(Beginning of Record extracts)

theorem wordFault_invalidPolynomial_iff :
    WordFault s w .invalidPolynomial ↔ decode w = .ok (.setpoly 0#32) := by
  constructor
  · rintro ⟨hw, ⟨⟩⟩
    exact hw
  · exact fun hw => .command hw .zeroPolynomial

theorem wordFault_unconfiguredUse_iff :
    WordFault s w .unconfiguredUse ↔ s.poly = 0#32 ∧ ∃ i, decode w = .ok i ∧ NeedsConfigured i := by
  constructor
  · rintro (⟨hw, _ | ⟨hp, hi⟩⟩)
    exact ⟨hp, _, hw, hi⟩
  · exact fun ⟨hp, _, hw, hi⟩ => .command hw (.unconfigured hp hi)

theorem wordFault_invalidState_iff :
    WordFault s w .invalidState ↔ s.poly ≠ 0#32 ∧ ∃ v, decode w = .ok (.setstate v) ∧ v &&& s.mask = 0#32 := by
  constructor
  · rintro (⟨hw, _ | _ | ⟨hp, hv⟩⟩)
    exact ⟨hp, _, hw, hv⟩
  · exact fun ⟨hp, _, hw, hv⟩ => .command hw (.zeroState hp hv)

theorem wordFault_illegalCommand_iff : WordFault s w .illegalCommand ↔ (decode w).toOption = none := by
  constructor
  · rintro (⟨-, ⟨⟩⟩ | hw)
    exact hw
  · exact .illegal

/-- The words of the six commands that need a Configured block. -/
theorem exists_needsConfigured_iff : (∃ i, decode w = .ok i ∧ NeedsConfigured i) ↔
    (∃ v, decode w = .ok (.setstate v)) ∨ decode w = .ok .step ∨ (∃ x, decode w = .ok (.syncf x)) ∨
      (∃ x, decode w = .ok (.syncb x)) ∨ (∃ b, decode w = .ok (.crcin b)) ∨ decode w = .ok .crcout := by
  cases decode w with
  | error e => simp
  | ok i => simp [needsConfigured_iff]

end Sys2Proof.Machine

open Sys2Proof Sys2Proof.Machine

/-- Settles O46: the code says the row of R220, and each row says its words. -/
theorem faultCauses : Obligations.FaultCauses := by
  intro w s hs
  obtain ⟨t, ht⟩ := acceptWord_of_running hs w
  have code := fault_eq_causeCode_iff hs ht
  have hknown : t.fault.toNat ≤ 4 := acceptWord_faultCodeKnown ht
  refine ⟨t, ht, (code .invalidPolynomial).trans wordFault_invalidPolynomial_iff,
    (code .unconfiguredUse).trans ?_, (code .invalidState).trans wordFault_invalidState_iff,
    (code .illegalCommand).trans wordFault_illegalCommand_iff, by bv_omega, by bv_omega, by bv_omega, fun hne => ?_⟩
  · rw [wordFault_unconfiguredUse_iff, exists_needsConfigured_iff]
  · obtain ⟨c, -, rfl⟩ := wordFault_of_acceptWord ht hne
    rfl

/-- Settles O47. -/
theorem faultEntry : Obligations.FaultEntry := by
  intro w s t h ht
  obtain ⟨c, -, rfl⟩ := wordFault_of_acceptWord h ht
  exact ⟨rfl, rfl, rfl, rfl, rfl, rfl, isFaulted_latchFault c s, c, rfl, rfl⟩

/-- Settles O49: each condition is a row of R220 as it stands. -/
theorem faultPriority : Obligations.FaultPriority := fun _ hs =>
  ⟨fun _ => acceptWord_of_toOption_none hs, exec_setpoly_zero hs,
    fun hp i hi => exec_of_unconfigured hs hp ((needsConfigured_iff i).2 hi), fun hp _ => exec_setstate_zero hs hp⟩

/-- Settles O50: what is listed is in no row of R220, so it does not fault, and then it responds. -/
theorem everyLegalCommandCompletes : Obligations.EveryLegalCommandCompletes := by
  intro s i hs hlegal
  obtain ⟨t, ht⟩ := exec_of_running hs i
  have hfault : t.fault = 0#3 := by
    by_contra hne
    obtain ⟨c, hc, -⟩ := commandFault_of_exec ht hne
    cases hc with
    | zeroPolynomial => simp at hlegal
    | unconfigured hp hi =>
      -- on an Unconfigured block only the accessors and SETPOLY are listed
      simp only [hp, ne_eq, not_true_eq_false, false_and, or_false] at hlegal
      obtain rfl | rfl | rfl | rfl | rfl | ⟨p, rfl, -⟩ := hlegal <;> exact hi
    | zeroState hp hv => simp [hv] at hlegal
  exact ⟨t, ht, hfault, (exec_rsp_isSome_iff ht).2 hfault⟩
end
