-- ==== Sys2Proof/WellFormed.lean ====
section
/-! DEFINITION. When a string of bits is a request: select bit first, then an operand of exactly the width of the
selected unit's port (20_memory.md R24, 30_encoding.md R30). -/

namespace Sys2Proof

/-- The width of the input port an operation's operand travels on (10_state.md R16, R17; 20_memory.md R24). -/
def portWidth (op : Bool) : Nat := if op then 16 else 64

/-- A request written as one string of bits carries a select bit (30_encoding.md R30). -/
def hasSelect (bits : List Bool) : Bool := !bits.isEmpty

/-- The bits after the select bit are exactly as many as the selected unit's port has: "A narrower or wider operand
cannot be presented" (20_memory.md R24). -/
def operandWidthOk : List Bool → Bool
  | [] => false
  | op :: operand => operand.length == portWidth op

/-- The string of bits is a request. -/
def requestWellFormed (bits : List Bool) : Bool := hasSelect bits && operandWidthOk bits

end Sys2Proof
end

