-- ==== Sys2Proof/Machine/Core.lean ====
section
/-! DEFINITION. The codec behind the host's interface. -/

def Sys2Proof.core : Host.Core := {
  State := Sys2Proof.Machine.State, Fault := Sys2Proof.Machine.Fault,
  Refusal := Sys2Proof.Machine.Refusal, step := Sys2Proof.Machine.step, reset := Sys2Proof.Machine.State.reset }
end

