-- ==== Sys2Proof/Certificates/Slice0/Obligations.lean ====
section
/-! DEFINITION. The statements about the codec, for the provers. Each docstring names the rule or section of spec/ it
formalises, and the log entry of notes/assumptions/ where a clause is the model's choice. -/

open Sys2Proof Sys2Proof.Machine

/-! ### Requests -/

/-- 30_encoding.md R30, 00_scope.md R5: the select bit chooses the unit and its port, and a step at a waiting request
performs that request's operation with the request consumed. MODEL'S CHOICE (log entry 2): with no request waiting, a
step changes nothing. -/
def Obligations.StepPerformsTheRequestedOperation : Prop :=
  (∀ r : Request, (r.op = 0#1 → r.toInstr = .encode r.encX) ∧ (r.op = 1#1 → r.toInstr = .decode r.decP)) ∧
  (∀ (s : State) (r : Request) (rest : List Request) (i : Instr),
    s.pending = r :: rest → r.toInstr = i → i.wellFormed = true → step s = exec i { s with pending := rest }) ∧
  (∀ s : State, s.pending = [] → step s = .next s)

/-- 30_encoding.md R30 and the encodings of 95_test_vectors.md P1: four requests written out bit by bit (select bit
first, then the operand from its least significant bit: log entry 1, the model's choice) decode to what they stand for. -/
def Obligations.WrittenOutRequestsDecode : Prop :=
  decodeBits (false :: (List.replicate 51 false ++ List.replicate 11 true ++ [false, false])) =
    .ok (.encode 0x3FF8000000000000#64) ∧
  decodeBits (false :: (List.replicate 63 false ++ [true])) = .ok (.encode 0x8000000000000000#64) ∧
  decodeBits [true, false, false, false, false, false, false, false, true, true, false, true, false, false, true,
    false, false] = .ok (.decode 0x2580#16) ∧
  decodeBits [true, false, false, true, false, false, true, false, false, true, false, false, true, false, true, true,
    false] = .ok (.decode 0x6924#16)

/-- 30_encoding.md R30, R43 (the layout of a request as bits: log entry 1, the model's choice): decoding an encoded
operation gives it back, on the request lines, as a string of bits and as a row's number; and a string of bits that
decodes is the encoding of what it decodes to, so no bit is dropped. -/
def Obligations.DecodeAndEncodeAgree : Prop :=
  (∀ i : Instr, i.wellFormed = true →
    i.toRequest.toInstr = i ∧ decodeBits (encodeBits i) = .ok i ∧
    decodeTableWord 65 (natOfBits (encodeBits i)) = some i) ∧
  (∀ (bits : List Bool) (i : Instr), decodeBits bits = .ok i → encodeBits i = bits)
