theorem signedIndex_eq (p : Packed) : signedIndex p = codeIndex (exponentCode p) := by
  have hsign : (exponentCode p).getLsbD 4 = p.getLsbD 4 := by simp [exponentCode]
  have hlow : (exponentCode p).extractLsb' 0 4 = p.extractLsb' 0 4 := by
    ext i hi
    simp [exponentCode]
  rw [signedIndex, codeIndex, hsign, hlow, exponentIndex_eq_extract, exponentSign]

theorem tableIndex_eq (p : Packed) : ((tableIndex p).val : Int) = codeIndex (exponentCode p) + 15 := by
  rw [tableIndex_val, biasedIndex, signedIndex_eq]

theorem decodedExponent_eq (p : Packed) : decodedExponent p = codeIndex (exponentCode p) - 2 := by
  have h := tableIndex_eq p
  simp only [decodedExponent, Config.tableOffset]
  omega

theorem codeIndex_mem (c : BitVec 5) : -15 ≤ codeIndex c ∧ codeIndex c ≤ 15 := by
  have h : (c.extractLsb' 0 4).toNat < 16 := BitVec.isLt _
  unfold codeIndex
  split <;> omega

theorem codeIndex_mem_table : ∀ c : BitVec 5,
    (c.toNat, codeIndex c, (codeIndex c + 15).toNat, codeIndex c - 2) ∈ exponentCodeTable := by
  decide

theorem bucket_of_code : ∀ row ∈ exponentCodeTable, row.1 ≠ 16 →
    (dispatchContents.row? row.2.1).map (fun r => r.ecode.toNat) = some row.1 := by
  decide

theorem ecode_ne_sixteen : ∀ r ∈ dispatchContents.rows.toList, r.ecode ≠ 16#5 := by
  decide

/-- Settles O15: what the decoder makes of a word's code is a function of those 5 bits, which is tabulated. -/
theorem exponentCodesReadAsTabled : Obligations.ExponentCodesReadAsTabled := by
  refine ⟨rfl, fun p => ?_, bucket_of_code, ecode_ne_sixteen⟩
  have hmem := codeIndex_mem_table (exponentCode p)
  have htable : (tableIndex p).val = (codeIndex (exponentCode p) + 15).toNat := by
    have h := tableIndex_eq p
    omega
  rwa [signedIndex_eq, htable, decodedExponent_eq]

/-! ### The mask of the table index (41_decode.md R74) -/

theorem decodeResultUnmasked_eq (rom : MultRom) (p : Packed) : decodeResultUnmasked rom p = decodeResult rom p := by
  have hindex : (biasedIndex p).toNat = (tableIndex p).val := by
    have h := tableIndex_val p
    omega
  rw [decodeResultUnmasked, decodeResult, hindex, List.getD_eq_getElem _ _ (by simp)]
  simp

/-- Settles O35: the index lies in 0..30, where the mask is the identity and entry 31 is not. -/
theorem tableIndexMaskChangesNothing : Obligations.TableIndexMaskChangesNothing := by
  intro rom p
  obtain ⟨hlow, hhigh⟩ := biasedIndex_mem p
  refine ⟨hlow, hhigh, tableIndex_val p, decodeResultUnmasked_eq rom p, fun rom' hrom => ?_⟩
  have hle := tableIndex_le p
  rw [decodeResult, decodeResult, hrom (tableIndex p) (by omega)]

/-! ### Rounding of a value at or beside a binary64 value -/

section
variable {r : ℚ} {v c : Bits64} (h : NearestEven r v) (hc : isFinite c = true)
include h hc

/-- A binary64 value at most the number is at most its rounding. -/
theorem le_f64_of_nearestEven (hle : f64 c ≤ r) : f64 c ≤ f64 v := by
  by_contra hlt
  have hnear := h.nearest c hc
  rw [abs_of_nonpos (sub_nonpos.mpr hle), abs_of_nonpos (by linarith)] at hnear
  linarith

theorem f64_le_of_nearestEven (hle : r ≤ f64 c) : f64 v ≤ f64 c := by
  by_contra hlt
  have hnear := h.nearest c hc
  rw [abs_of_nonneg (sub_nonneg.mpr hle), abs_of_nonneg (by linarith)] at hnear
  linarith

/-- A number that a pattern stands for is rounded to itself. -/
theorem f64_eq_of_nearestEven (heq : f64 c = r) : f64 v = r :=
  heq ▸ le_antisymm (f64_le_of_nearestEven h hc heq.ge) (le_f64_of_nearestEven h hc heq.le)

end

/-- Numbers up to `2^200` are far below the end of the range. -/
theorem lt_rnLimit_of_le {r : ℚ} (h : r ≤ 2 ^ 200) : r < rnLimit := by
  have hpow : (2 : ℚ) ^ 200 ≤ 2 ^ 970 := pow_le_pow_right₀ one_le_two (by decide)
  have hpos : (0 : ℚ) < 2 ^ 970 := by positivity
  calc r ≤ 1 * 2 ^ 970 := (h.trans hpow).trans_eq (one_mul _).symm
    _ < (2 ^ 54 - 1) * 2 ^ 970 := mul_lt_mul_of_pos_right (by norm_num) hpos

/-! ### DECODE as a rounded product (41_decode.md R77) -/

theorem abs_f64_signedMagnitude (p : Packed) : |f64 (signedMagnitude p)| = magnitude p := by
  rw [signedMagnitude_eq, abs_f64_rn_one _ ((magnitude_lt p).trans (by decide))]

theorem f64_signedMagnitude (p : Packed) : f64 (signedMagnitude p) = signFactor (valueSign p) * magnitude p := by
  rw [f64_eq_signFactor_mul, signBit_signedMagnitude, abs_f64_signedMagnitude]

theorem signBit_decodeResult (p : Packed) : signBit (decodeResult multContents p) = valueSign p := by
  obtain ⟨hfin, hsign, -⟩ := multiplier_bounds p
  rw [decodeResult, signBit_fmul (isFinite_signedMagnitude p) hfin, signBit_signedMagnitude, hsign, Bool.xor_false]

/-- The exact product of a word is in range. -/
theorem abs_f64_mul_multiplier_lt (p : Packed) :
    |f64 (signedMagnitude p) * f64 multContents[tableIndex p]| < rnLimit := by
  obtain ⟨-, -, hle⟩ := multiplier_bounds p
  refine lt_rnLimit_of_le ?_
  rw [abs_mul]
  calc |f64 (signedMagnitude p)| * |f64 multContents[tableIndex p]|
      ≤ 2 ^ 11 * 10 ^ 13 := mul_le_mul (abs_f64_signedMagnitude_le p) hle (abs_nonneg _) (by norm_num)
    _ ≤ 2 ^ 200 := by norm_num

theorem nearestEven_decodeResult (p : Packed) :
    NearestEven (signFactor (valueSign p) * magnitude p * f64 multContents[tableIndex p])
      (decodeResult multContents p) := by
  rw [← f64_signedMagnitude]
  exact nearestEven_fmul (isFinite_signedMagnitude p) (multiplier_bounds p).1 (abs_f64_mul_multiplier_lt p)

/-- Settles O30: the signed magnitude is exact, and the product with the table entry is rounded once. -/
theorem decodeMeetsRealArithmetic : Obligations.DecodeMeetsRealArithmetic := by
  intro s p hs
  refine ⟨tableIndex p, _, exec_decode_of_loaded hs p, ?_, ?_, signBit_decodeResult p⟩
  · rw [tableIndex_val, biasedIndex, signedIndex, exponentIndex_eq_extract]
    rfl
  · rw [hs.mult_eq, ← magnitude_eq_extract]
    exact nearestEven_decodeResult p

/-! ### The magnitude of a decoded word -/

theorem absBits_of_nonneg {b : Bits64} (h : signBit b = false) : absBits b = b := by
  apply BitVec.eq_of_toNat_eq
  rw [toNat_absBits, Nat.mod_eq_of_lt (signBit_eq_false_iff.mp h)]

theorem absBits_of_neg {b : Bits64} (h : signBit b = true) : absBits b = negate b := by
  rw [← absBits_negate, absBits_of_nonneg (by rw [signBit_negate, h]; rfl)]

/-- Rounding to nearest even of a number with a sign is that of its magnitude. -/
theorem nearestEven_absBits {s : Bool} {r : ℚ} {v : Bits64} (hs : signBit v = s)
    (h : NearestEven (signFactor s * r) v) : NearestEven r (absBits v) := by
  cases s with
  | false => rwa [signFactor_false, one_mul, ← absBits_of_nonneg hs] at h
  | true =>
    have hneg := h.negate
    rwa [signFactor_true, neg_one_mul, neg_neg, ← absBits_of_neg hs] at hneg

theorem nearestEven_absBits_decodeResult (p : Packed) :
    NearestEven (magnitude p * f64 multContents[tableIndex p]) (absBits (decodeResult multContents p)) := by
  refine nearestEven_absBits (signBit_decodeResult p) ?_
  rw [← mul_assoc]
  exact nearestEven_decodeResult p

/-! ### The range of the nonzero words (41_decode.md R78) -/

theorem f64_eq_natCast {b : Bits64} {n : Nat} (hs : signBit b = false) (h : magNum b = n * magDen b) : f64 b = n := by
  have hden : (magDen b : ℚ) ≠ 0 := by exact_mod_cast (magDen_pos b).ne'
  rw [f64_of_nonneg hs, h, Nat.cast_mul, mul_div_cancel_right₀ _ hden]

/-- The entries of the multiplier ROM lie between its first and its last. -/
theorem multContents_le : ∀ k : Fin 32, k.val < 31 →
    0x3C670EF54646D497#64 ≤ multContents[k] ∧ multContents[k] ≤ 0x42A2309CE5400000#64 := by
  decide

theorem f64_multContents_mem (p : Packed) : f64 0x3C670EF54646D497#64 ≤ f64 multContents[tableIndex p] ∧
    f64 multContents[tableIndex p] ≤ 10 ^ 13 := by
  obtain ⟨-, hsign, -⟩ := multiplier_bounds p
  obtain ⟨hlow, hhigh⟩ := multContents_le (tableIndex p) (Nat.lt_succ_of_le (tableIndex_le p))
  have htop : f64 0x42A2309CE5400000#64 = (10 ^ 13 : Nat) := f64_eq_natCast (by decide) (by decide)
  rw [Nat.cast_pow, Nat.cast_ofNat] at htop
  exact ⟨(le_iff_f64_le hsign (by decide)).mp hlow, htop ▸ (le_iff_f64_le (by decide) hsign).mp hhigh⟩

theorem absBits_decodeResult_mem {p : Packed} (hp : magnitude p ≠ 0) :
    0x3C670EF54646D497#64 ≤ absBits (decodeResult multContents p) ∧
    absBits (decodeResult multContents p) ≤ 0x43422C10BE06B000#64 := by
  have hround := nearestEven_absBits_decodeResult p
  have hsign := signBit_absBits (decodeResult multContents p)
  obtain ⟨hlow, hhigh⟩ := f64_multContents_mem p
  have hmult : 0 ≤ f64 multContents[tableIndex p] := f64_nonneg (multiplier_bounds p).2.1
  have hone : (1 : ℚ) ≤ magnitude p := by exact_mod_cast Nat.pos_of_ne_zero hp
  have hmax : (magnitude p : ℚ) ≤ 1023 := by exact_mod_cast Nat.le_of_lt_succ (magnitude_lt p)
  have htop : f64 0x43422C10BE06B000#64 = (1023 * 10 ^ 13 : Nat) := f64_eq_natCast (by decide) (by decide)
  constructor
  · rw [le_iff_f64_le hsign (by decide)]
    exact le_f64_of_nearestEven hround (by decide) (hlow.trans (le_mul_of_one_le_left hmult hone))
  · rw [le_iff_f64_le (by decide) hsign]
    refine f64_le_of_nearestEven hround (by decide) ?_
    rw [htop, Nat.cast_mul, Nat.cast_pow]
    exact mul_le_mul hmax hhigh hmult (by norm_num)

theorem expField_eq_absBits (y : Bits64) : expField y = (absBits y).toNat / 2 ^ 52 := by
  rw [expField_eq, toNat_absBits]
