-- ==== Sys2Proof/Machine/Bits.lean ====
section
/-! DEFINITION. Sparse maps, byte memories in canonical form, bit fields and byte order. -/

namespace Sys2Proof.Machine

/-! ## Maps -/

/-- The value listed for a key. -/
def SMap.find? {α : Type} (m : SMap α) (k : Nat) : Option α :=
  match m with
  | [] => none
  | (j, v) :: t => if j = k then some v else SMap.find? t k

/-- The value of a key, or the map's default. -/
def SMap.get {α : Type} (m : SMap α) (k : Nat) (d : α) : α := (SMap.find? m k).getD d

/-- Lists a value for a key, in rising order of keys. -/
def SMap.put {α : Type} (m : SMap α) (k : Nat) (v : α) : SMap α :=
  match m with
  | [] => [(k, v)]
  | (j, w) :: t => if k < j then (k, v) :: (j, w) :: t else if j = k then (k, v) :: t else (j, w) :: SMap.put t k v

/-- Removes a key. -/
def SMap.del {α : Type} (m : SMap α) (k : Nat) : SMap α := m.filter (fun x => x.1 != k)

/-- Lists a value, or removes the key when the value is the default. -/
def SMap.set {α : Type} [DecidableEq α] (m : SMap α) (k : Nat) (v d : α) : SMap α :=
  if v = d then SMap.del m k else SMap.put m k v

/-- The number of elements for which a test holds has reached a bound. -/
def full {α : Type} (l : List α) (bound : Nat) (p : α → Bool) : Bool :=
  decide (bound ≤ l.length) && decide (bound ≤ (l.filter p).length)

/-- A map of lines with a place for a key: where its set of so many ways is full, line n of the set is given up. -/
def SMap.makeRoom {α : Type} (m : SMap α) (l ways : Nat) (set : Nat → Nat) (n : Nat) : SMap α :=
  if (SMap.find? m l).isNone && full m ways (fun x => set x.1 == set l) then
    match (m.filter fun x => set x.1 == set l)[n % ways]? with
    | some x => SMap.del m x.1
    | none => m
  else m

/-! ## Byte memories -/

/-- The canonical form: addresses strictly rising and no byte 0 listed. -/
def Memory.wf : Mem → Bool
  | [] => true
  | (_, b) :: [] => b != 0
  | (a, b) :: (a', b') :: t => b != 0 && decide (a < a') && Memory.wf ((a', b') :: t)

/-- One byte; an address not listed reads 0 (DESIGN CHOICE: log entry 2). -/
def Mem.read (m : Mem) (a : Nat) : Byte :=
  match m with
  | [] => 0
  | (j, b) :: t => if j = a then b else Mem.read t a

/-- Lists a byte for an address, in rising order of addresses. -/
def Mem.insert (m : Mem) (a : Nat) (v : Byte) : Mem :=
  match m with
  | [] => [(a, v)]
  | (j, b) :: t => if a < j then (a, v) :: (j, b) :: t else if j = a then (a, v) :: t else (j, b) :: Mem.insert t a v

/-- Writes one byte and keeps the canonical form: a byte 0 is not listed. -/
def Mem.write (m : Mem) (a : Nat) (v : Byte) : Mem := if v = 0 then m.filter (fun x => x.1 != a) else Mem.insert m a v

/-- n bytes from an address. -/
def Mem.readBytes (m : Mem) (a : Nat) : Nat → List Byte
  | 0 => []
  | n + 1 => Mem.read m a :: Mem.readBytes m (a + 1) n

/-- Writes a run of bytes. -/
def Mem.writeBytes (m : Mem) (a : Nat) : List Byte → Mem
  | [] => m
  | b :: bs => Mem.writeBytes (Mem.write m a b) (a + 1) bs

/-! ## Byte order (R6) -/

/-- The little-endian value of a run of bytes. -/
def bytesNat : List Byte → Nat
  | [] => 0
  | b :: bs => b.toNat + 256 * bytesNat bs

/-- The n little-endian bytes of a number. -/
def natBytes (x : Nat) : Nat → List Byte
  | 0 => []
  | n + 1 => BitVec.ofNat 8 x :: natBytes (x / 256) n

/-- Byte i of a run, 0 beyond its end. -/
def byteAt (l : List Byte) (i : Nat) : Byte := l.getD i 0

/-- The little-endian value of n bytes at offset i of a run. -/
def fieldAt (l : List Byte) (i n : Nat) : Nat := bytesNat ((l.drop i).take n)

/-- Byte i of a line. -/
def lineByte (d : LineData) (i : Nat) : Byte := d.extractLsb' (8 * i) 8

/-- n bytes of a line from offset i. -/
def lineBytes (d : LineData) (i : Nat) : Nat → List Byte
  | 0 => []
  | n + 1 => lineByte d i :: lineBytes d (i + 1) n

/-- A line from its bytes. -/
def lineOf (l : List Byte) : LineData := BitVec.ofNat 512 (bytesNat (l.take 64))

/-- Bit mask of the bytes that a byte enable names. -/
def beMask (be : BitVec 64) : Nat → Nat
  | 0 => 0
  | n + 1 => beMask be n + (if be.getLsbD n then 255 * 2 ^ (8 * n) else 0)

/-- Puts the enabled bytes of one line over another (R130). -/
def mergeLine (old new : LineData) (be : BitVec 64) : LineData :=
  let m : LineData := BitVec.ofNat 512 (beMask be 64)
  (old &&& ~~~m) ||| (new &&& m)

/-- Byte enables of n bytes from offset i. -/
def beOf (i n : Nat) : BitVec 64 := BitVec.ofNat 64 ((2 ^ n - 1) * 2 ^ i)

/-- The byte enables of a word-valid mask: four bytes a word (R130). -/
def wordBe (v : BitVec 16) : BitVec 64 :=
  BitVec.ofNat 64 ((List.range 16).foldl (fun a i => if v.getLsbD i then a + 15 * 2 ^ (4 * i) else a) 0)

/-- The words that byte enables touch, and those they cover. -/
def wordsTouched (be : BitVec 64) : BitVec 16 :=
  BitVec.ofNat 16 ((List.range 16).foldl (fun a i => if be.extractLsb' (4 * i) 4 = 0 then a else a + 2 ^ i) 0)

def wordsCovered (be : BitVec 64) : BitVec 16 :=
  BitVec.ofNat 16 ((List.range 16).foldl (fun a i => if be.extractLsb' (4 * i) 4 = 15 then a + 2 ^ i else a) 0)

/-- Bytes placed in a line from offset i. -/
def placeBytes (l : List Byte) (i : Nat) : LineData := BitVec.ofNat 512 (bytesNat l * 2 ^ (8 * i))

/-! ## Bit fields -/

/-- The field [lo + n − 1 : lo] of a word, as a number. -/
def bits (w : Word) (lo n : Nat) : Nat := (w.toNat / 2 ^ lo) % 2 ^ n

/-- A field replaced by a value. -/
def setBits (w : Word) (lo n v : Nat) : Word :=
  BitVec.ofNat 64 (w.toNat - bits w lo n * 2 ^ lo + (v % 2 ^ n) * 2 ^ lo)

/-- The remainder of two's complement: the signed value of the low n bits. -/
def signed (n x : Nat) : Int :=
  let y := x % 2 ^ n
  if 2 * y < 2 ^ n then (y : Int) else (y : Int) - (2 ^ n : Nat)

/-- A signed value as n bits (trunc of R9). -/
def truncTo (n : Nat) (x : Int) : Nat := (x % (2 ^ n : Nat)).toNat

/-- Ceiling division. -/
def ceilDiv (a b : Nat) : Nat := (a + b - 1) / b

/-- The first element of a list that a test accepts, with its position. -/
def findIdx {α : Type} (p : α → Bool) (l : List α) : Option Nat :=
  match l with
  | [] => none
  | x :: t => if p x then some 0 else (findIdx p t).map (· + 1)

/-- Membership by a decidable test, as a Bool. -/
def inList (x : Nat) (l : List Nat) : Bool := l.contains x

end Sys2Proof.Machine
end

(End of Record extracts)

In the listing above, find the line containing "enable names. -/" and the line containing "def beOf (i", then quote both, plus every line between them, exactly as written.

» Solution to this exercise
/-- Bit mask of the bytes that a byte enable names. -/
def beMask (be : BitVec 64) : Nat → Nat
  | 0 => 0
  | n + 1 => beMask be n + (if be.getLsbD n then 255 * 2 ^ (8 * n) else 0)

/-- Puts the enabled bytes of one line over another (R130). -/
def mergeLine (old new : LineData) (be : BitVec 64) : LineData :=
  let m : LineData := BitVec.ofNat 512 (beMask be 64)
  (old &&& ~~~m) ||| (new &&& m)

/-- Byte enables of n bytes from offset i. -/
def beOf (i n : Nat) : BitVec 64 := BitVec.ofNat 64 ((2 ^ n - 1) * 2 ^ i)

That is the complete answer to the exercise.